TASK GOAL
If a line below contains "RingX", count it; then state how many such lines there are, and nothing else.

RAW DATA

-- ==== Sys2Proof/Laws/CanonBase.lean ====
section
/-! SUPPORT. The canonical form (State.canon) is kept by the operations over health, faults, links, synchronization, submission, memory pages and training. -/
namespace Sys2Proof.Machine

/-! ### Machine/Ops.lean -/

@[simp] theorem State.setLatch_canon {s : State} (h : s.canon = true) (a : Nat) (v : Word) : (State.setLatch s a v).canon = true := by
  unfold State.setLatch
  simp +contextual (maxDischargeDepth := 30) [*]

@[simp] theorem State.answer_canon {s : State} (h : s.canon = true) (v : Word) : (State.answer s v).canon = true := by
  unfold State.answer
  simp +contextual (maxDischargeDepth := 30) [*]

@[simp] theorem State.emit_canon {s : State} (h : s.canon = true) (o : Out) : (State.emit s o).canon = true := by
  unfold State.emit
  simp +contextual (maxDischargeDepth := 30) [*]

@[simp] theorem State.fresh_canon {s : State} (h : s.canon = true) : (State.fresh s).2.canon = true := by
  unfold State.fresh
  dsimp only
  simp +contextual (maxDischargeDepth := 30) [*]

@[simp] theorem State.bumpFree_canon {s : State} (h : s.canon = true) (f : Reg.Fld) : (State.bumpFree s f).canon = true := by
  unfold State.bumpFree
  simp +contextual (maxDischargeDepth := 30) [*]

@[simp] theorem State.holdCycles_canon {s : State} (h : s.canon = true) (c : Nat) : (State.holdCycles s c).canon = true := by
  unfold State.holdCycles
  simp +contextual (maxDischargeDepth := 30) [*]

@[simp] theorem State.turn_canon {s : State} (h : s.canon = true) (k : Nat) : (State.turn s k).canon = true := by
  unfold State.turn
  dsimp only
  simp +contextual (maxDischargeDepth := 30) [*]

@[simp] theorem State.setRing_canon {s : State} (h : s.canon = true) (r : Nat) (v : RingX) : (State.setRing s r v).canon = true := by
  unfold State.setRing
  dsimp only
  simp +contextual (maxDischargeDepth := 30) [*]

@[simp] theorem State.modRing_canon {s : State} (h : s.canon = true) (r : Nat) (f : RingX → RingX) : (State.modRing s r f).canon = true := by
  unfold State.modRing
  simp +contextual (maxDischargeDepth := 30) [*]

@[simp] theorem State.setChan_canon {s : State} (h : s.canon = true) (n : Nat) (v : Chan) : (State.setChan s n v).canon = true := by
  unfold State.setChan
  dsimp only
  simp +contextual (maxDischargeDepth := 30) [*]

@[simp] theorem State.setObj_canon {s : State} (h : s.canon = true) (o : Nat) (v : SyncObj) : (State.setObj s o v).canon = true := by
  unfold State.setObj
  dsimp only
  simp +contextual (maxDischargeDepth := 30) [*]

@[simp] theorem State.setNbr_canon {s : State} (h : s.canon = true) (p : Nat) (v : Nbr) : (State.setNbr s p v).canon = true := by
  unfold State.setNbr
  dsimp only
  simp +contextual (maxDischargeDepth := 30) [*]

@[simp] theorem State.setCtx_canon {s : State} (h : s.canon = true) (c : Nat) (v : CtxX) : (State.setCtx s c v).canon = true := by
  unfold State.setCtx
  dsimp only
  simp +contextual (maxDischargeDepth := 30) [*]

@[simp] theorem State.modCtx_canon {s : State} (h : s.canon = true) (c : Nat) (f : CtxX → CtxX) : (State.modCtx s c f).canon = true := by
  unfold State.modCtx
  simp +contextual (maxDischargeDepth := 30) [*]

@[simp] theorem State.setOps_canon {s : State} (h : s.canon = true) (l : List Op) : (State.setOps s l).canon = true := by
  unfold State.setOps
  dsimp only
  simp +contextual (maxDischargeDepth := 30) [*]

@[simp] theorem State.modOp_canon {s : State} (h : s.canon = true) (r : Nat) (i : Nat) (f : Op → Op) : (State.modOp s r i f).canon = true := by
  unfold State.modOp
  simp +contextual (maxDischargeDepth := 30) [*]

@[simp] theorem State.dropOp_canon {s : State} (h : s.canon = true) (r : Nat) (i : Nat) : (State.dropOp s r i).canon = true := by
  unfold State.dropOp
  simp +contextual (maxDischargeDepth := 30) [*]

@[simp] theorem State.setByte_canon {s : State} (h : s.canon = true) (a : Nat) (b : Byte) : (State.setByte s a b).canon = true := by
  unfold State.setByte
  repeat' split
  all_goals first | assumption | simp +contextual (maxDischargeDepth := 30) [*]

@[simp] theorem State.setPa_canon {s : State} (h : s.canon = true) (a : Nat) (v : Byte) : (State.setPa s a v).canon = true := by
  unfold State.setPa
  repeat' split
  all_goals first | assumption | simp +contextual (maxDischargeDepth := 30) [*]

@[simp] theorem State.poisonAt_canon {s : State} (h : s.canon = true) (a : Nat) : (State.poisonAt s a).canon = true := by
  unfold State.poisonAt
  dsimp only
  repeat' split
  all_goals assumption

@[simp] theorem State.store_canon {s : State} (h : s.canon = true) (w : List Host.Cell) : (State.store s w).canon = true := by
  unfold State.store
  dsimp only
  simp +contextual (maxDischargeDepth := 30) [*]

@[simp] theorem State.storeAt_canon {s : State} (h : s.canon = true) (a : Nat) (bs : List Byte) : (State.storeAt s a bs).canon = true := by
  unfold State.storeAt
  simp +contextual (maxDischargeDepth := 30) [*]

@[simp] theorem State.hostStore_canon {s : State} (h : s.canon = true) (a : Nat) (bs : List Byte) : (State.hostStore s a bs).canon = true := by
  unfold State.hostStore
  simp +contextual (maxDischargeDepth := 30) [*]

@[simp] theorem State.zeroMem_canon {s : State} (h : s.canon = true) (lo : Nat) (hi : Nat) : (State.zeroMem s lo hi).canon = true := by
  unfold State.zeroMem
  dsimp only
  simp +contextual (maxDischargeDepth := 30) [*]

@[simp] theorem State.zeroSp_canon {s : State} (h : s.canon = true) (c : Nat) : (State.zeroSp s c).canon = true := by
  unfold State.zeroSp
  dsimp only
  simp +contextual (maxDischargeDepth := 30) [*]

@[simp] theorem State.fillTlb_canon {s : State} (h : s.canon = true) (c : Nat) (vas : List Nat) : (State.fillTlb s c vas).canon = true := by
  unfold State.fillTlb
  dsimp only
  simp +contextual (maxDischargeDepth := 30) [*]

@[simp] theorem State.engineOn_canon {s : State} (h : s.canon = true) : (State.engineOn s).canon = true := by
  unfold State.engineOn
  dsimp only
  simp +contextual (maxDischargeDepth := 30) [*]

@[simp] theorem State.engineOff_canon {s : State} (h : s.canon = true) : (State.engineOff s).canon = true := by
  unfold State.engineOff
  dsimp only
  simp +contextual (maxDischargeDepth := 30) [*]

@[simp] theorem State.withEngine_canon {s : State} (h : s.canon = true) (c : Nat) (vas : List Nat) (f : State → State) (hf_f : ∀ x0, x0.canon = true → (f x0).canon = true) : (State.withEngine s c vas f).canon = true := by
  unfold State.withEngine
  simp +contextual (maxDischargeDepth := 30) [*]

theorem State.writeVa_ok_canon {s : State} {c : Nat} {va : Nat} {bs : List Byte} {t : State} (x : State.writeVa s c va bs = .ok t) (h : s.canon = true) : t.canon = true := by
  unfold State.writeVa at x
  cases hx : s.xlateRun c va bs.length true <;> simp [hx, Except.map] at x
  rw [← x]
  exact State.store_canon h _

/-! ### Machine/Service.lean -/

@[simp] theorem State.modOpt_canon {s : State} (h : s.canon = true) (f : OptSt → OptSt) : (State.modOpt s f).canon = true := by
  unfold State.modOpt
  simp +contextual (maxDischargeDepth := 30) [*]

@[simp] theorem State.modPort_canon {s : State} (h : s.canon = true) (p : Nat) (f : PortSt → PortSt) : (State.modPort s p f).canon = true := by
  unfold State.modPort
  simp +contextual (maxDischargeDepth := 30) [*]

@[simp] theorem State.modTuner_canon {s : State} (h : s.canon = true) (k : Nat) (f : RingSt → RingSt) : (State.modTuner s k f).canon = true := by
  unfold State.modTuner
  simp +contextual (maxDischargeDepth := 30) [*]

WRITTEN RESPONSE
2